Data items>
/-- Counts, times and a pulse's velocity are not negative, so neither are the estimates and what the filters make of
them; the ramp moves between 0 and the largest target. -/
theorem driveTick_velocityInv {dir : BitVec 2} {rpm : Nat} (hrpm : rpm < 2 ^ 9) (hc : VelocityInv cfg c)
    (h : driveTick exactNumerics cfg dir rpm now c = some d) : VelocityInv cfg d := by
  obtain ⟨dt, rpm1, rpm2, f1, eff, ie, hdt, hrpm1, hrpm2, hf1, heff, -, hd⟩ := driveTick_exact cfg dir rpm now c
  obtain rfl := Option.some.inj (hd.symm.trans h)
  have hdt_pos : 0 < dt := hdt ▸ seconds_pos cfg now c.lastLoopTime
  have hppr := cfg.pulsesPerRev_pos.le
  have hraw1 : 0 ≤ rpm1 := hrpm1 ▸
    mul_nonneg (div_nonneg (div_nonneg (Nat.cast_nonneg _) hdt_pos.le) hppr) (by norm_num)
  have hraw2 : 0 ≤ rpm2 := hrpm2 ▸ mul_nonneg (div_nonneg hc.interruptVelocity_nonneg hppr) (by norm_num)
  have hramp : 0 ≤ eff ∧ eff ≤ 511 := heff ▸
    ramp_mem (mul_nonneg cfg.rampRate_nonneg hdt_pos.le) ⟨hc.smoothedTarget_nonneg, hc.smoothedTarget_le⟩
      ⟨Nat.cast_nonneg rpm, by exact_mod_cast Nat.le_of_lt_succ hrpm⟩
  exact
    { interruptVelocity_nonneg := hc.interruptVelocity_nonneg
      interruptVelocity_le := hc.interruptVelocity_le
      smoothedTarget_nonneg := hramp.1
      smoothedTarget_le := hramp.2
      prevRaw1_nonneg := hraw1
      prevRaw2_nonneg := hraw2
      filtered_nonneg := fun ha hb => by
        obtain ⟨hfilt1, hfilt2⟩ := hc.filtered_nonneg ha hb
        exact ⟨hf1 ▸ filtered_nonneg ha hb hfilt1 hraw1 hc.prevRaw1_nonneg,
          filtered_nonneg ha hb hfilt2 hraw2 hc.prevRaw2_nonneg⟩ }

end

/-- Every well-formed request keeps its channel's velocities within their ranges. -/
theorem afterRequest_velocityInv {cfg : Config} {now : Nat} {i : Instr} {c d : MotorChannel}
    (hexact : cfg.numerics = .exact) (hi : i.WellFormed) (hc : VelocityInv cfg c)
    (h : afterRequest cfg now i c = some d) : VelocityInv cfg d := by
  simp only [afterRequest, num_eq_exactNumerics hexact] at h
  cases i with
  | stop _ _ => cases h; exact { hc with }
  | stopCode3 _ _ => cases h; exact { hc with }
  | fwd _ _ => exact driveTick_velocityInv (of_decide_eq_true hi) hc h
  | rev _ _ => exact driveTick_velocityInv (of_decide_eq_true hi) hc h
  | edge _ => exact countPulse_velocityInv hc h
  | snap _ => cases h; exact hc
  | rst => cases h; exact reset_velocityInv cfg

/-! ### The invariant of the device -/

/-- What holds of both channels, of a channel after reset and of whatever a request leaves in the channel it names,
holds of both channels after the request. -/
theorem exec_forall_chan {P : MotorChannel → Prop} {i : Instr} {s t : State} (h : exec i s = .next t)
    (hs : ∀ ch, P (s.chan ch)) (hreset : P MotorChannel.reset)
    (hown : ∀ ch d, i.channel? = some ch → afterRequest s.config s.nowUs i (s.chan ch) = some d → P d)
    (e : Channel) : P (t.chan e) := by
  cases hi : i.channel? with
  | some ch =>
    rcases Channel.eq_or_eq_other ch e with rfl | rfl
    · exact hown e _ hi (afterRequest_of_exec hi h)
    · rw [(exec_frame hi h).1]
      exact hs _
  | none =>
    obtain rfl := (channel?_eq_none_iff i).mp hi
    rw [execRst_next h, resetChannel_eq s.m1, resetChannel_eq s.m2]
    cases e <;> exact hreset

/-- A pulse that completes had room in `position` (R24, R130). -/
theorem exec_edge_room {i : Instr} {ch e : Channel} {s t : State} (hi : i.channel? = some ch) (he : i = .edge e)
    (h : exec i s = .next t) : (s.chan ch).position < 2 ^ s.config.posW - 1 := by
  subst he
  cases hi
  exact (execEdge_next h).2.1

/-- A request keeps the invariant at the time it was sampled. -/
theorem exec_inv {i : Instr} {s t : State} (hi : i.WellFormed) (hs : s.Inv) (h : exec i s = .next t) : t.Inv := by
  obtain ⟨hcfg, hnow⟩ := exec_config_nowUs h
  constructor
  case now_fits => rw [hcfg, hnow]; exact hs.now_fits
  case channel =>
    rw [hcfg, hnow]
    exact exec_forall_chan h hs.channel (reset_channelInv _ _) fun ch d hch hd =>
      afterRequest_channelInv (fun _ he => exec_edge_room hch he h) (hs.channel ch) hd
  case velocity =>
    rw [hcfg]
    exact fun hexact => exec_forall_chan h (hs.velocity hexact) (reset_velocityInv _) fun ch d _ hd =>
      afterRequest_velocityInv hexact hi (hs.velocity hexact ch) hd

/-- Sampling the time of an entry in order keeps the invariant. -/
theorem State.Inv.sample {s : State} {now : Nat} (hs : s.Inv) (rest : List Request)
    (hfits : now < 2 ^ s.config.timeW) (hle : s.nowUs ≤ now) :
    ({ s with nowUs := now, requests := rest } : State).Inv where
  now_fits := hfits
  channel := fun ch => by rw [State.chan_mk]; exact (hs.channel ch).mono hle
  velocity := fun hexact ch => by rw [State.chan_mk]; exact hs.velocity hexact ch

/-- Settles O35: a step waits, or samples the time of an entry in order and performs its well-formed request. -/
theorem everyStepKeepsTheInvariant : Obligations.EveryStepKeepsTheInvariant := by
  intro s t hs h
  rcases step_next h with ⟨-, rfl⟩ | ⟨r, rest, i, -, hfits, hle, hdec, hexec⟩
  · exact hs
  · exact exec_inv (decode_wellFormed hdec) (hs.sample rest hfits hle) hexec

/-! ### The entries a step performs (R63, R92, R100, R250) -/

/-- In numerics that are never non-finite, with no timestamp ahead of the time base, only a pulse at the top of
`position` stops a request. -/
theorem exec_completes {i : Instr} {s : State} (hN : NeverNonFinite s.config.num)
    (hs : ∀ ch, ChannelInv s.config s.nowUs (s.chan ch))
    (hroom : ∀ ch, i = .edge ch → (s.chan ch).position < 2 ^ s.config.posW - 1) : ∃ t, exec i s = .next t := by
  cases i with
  | stop _ _ => exact ⟨_, rfl⟩
  | stopCode3 _ _ => exact ⟨_, rfl⟩
  | fwd ch _ => exact driveRequest_completes hN (hs ch).lastLoopTime_le
  | rev ch _ => exact driveRequest_completes hN (hs ch).lastLoopTime_le
  | edge ch =>
    obtain ⟨d, hd⟩ := Option.isSome_iff_exists.mp (countPulse_isSome hN s.config s.nowUs (s.chan ch))
    have hrun := execEdge_of_le (hs ch).lastInterruptTime_le (hroom ch rfl)
    rw [hd] at hrun
    exact ⟨_, hrun⟩
  | snap _ => exact ⟨_, rfl⟩
  | rst => exact ⟨_, rfl⟩

/-- A step with an entry within the host contract next performs its request. -/
theorem step_of_conforms {s : State} {r : Request} {rest : List Request} {i : Instr} (hreq : s.requests = r :: rest)
    (hfits : r.now < 2 ^ s.config.timeW) (hle : s.nowUs ≤ r.now) (hdec : decode r.word = .ok i) :
    step s = exec i { s with nowUs := r.now, requests := rest } := by
  simp only [step, acceptNext, hreq, acceptEntry_of_ok rest hfits hle hdec]

/-- Settles O37: the tests of `step_next` one way, the request's completion the other. -/
theorem stepPerformsExactlyConformingEntries : Obligations.StepPerformsExactlyConformingEntries := by
  intro s r rest hs hN hreq
  constructor
  · rintro ⟨t, ht⟩
    rcases step_next ht with ⟨hnone, -⟩ | ⟨r', rest', i, hreq', hfits, hle, hdec, hexec⟩
    · cases hreq.symm.trans hnone
    · cases hreq.symm.trans hreq'
      refine ⟨⟨hfits, hle, i, hdec⟩, fun ch hedge => ?_⟩
      obtain rfl := Except.ok.inj (hdec.symm.trans hedge)
      simpa using exec_edge_room (ch := ch) rfl rfl hexec
  · rintro ⟨⟨hfits, hle, i, hdec⟩, hcount⟩
    rw [step_of_conforms hreq hfits hle hdec]
    refine exec_completes hN (hs.sample rest hfits hle).channel fun ch hi => ?_
    simpa using hcount ch (hdec.trans (congrArg Except.ok hi))

/-! ### Each context's own domain (R20, R71, R261) -/

/-- A pulse and a snapshot write at most the interrupt domain of their channel. -/
theorem afterRequest_loopDomain {cfg : Config} {now : Nat} {i : Instr} {c d : MotorChannel}
    (hi : ∃ ch, i = .edge ch ∨ i = .snap ch) (h : afterRequest cfg now i c = some d) :
    d = { c with
      position := d.position
      interruptVelocity := d.interruptVelocity
      lastInterruptTime := d.lastInterruptTime } := by
  obtain ⟨ch, rfl | rfl⟩ := hi
  · obtain ⟨v, -, rfl⟩ := countPulse_some h
    rfl
  · cases h
    rfl

theorem driveTick_interruptDomain {N : Numerics} {cfg : Config} {dir : BitVec 2} {rpm now : Nat} {c d : MotorChannel}
    (h : driveTick N cfg dir rpm now c = some d) : d.position = c.position ∧
      d.interruptVelocity = c.interruptVelocity ∧ d.lastInterruptTime = c.lastInterruptTime := by
  rw [(driveTick_some h).1]
  exact ⟨rfl, rfl, rfl⟩

/-- Control ticks, stops and snapshots leave the interrupt domain of their channel. -/
theorem afterRequest_interruptDomain {cfg : Config} {now : Nat} {i : Instr} {c d : MotorChannel}
    (hedge : ∀ ch, i ≠ .edge ch) (hrst : i ≠ .rst) (h : afterRequest cfg now i c = some d) :
    d.position = c.position ∧ d.interruptVelocity = c.interruptVelocity ∧
      d.lastInterruptTime = c.lastInterruptTime := by
  cases i with
  | stop _ _ => cases h; exact ⟨rfl, rfl, rfl⟩
  | stopCode3 _ _ => cases h; exact ⟨rfl, rfl, rfl⟩
  | fwd _ _ => exact driveTick_interruptDomain h
  | rev _ _ => exact driveTick_interruptDomain h
  | edge ch => exact absurd rfl (hedge ch)
  | snap _ => cases h; exact ⟨rfl, rfl, rfl⟩
  | rst => exact absurd rfl hrst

TO DO> How many lines in the records hold the string "hrst"? Answer with only that number.

TASK RESULT> 2